Bayesian regression for low-noise data using POPS algorithm

Project description

POPSRegression

Regression scheme from the paper

Parameter uncertainties for imperfect surrogate models in the low-noise regime

TD Swinburne and D Perez, arXiv 2024

@misc{swinburne2024,
      title={Parameter uncertainties for imperfect surrogate models in the low-noise regime}, 
      author={Thomas D Swinburne and Danny Perez},
      year={2024},
      eprint={2402.01810},
      archivePrefix={arXiv},
      primaryClass={stat.ML},
      url={https://arxiv.org/abs/2402.01810v3}, 
}

Bayesian regression for low-noise data (vanishing aleatoric uncertainty).

Fits the weights of a regression model using BayesianRidge, then estimates weight uncertainties (sigma_ in BayesianRidge) accounting for model misspecification using the POPS (Pointwise Optimal Parameter Sets) algorithm [1]. The alpha_ attribute which estimates aleatoric uncertainty is not used for predictions as correctly it should be assumed negligable.

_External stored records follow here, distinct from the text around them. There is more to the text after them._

/-! ## setTrack -/

@[simp] theorem setTrack_agenda (s : State) (t : Nat) (x : Track) : (s.setTrack t x).agenda = s.agenda := rfl
@[simp] theorem setTrack_focus (s : State) (t : Nat) (x : Track) : (s.setTrack t x).focus = s.focus := rfl
@[simp] theorem setTrack_pick (s : State) (t : Nat) (x : Track) : (s.setTrack t x).pick = s.pick := rfl
@[simp] theorem setTrack_freeCtr (s : State) (t : Nat) (x : Track) : (s.setTrack t x).freeCtr = s.freeCtr := rfl
@[simp] theorem setTrack_now (s : State) (t : Nat) (x : Track) : (s.setTrack t x).now = s.now := rfl
@[simp] theorem setTrack_nextId (s : State) (t : Nat) (x : Track) : (s.setTrack t x).nextId = s.nextId := rfl
@[simp] theorem setTrack_tripped (s : State) (t : Nat) (x : Track) : (s.setTrack t x).tripped = s.tripped := rfl
@[simp] theorem setTrack_boot (s : State) (t : Nat) (x : Track) : (s.setTrack t x).boot = s.boot := rfl
@[simp] theorem setTrack_flash (s : State) (t : Nat) (x : Track) : (s.setTrack t x).flash = s.flash := rfl
@[simp] theorem setTrack_umc (s : State) (t : Nat) (x : Track) : (s.setTrack t x).umc = s.umc := rfl
@[simp] theorem setTrack_spdm (s : State) (t : Nat) (x : Track) : (s.setTrack t x).spdm = s.spdm := rfl
@[simp] theorem setTrack_enum (s : State) (t : Nat) (x : Track) : (s.setTrack t x).enum = s.enum := rfl
@[simp] theorem setTrack_linkDown (s : State) (t : Nat) (x : Track) : (s.setTrack t x).linkDown = s.linkDown := rfl
@[simp] theorem setTrack_sys (s : State) (t : Nat) (x : Track) : (s.setTrack t x).sys = s.sys := rfl
@[simp] theorem setTrack_depctr (s : State) (t : Nat) (x : Track) : (s.setTrack t x).depctr = s.depctr := rfl
@[simp] theorem setTrack_parts (s : State) (t : Nat) (x : Track) : (s.setTrack t x).parts = s.parts := rfl
@[simp] theorem setTrack_extents (s : State) (t : Nat) (x : Track) : (s.setTrack t x).extents = s.extents := rfl
@[simp] theorem setTrack_atsCache (s : State) (t : Nat) (x : Track) : (s.setTrack t x).atsCache = s.atsCache := rfl
@[simp] theorem setTrack_atsOld (s : State) (t : Nat) (x : Track) : (s.setTrack t x).atsOld = s.atsOld := rfl
@[simp] theorem setTrack_atsPending (s : State) (t : Nat) (x : Track) : (s.setTrack t x).atsPending = s.atsPending := rfl
@[simp] theorem setTrack_dies (s : State) (t : Nat) (x : Track) : (s.setTrack t x).dies = s.dies := rfl
@[simp] theorem setTrack_cores (s : State) (t : Nat) (x : Track) : (s.setTrack t x).cores = s.cores := rfl
@[simp] theorem setTrack_groups (s : State) (t : Nat) (x : Track) : (s.setTrack t x).groups = s.groups := rfl
@[simp] theorem setTrack_teams (s : State) (t : Nat) (x : Track) : (s.setTrack t x).teams = s.teams := rfl
@[simp] theorem setTrack_grids (s : State) (t : Nat) (x : Track) : (s.setTrack t x).grids = s.grids := rfl
@[simp] theorem setTrack_rr (s : State) (t : Nat) (x : Track) : (s.setTrack t x).rr = s.rr := rfl
@[simp] theorem setTrack_tickets (s : State) (t : Nat) (x : Track) : (s.setTrack t x).tickets = s.tickets := rfl
@[simp] theorem setTrack_svcWait (s : State) (t : Nat) (x : Track) : (s.setTrack t x).svcWait = s.svcWait := rfl
@[simp] theorem setTrack_lines (s : State) (t : Nat) (x : Track) : (s.setTrack t x).lines = s.lines := rfl
@[simp] theorem setTrack_sreqs (s : State) (t : Nat) (x : Track) : (s.setTrack t x).sreqs = s.sreqs := rfl
@[simp] theorem setTrack_ptab (s : State) (t : Nat) (x : Track) : (s.setTrack t x).ptab = s.ptab := rfl
@[simp] theorem setTrack_filters (s : State) (t : Nat) (x : Track) : (s.setTrack t x).filters = s.filters := rfl
@[simp] theorem setTrack_side (s : State) (t : Nat) (x : Track) : (s.setTrack t x).side = s.side := rfl
@[simp] theorem setTrack_mem (s : State) (t : Nat) (x : Track) : (s.setTrack t x).mem = s.mem := rfl
@[simp] theorem setTrack_hostMem (s : State) (t : Nat) (x : Track) : (s.setTrack t x).hostMem = s.hostMem := rfl
@[simp] theorem setTrack_poolMem (s : State) (t : Nat) (x : Track) : (s.setTrack t x).poolMem = s.poolMem := rfl
@[simp] theorem setTrack_hostPosted (s : State) (t : Nat) (x : Track) : (s.setTrack t x).hostPosted = s.hostPosted := rfl
@[simp] theorem setTrack_nodePosted (s : State) (t : Nat) (x : Track) : (s.setTrack t x).nodePosted = s.nodePosted := rfl
@[simp] theorem setTrack_net (s : State) (t : Nat) (x : Track) : (s.setTrack t x).net = s.net := rfl
@[simp] theorem setTrack_egress (s : State) (t : Nat) (x : Track) : (s.setTrack t x).egress = s.egress := rfl
@[simp] theorem setTrack_winWait (s : State) (t : Nat) (x : Track) : (s.setTrack t x).winWait = s.winWait := rfl
@[simp] theorem setTrack_mcRecvs (s : State) (t : Nat) (x : Track) : (s.setTrack t x).mcRecvs = s.mcRecvs := rfl
@[simp] theorem setTrack_reqs (s : State) (t : Nat) (x : Track) : (s.setTrack t x).reqs = s.reqs := rfl
@[simp] theorem setTrack_sends (s : State) (t : Nat) (x : Track) : (s.setTrack t x).sends = s.sends := rfl
@[simp] theorem setTrack_ports (s : State) (t : Nat) (x : Track) : (s.setTrack t x).ports = s.ports := rfl
@[simp] theorem setTrack_fqPend (s : State) (t : Nat) (x : Track) : (s.setTrack t x).fqPend = s.fqPend := rfl
@[simp] theorem setTrack_tlbis (s : State) (t : Nat) (x : Track) : (s.setTrack t x).tlbis = s.tlbis := rfl
@[simp] theorem setTrack_errAt (s : State) (t : Nat) (x : Track) : (s.setTrack t x).errAt = s.errAt := rfl
@[simp] theorem setTrack_oldParts (s : State) (t : Nat) (x : Track) : (s.setTrack t x).oldParts = s.oldParts := rfl
@[simp] theorem setTrack_accepted (s : State) (t : Nat) (x : Track) : (s.setTrack t x).accepted = s.accepted := rfl
@[simp] theorem setTrack_migPage (s : State) (t : Nat) (x : Track) : (s.setTrack t x).migPage = s.migPage := rfl
@[simp] theorem setTrack_devStores (s : State) (t : Nat) (x : Track) : (s.setTrack t x).devStores = s.devStores := rfl
@[simp] theorem setTrack_devErrs (s : State) (t : Nat) (x : Track) : (s.setTrack t x).devErrs = s.devErrs := rfl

Bayesian regression is often used in computational science to fit the weights of a surrogate model which approximates some complex calcualtion. In many important cases the target calcualtion is near-deterministic, or low-noise, meaning the true data has vanishing aleatoric uncertainty. However, there can be large misspecification uncertainty, i.e. the model weights are instrinsically uncertain as the model is unable to exactly match training data.

Existing Bayesian regression schemes based on loss minimization can only estimate epistemic and aleatoric uncertainties. In the low-noise limit, weight uncertainties (sigma_ in BayesianRidge) are significantly underestimated as they only account for epistemic uncertainties which decay with increasing data. Predictions then assume any additional error is due to an aleatoric uncertainty (alpha_ in BayesianRidge), which is erroneous in a low-noise setting. This has significant implications on how uncertainty is propagated using weight uncertainties.

Example usage

Here, usage follows sklearn.linear_model, inheriting BayesianRidge

After running BayesianRidge.fit(..), the alpha_ attribute is fixed to np.inf as aleatoric uncertainty is assumed negligable.

The sigma_ matrix still contains epistemic weight uncertainties, whilst misspecification_sigma_ contains the POPS uncertainties.

from POPSRegression import POPSRegression

X_train,X_test,y_train,y_test = ...

# Sobol resampling of hypercube with 1.0 samples / training point
model = POPSRegression(resampling_method='sobol',resample_density=1.)

# fit the model, sample POPS hypercube
model.fit(X_train,y_train)

# Return hypercube std, max/min and epistemic uncertaint from inference
y_pred, y_std, y_max, y_min, y_std_epistmic = \
    model.predict(X_test,return_bounds=True,resample=True,return_epistemic_std=True)

# can also return max/min 
y_pred, y_std, y_max, y_min = model.predict(X_test,return_bounds=True)


# returns std by default
y_pred, y_std = model.predict(X_test)

# can also return max/min 
y_pred, y_std, y_max, y_min = model.predict(X_test,return_bounds=True)

# can also resample the hypercube vectors
y_pred, y_std, y_max, y_min = model.predict(X_test,return_bounds=True,resample=True)

# can also return the epistemic uncertainty (descreases as 1/sqrt(n_samples))
y_pred, y_std, y_max, y_min, y_std_epistmic = model.predict(X_test,return_bounds=True,resample=True,return_epistemic_std=True)

As can be seen, the final error bars give very good coverage of the test output

Extreme low-dimensional case, fitting N data points to a quartic polynomial (P=5 parameters) to some complex oscillatory function

Green: two sigma of sigma_ weight uncertainty from Bayesian Regression (i.e. without alpha_ term for aleatoric error)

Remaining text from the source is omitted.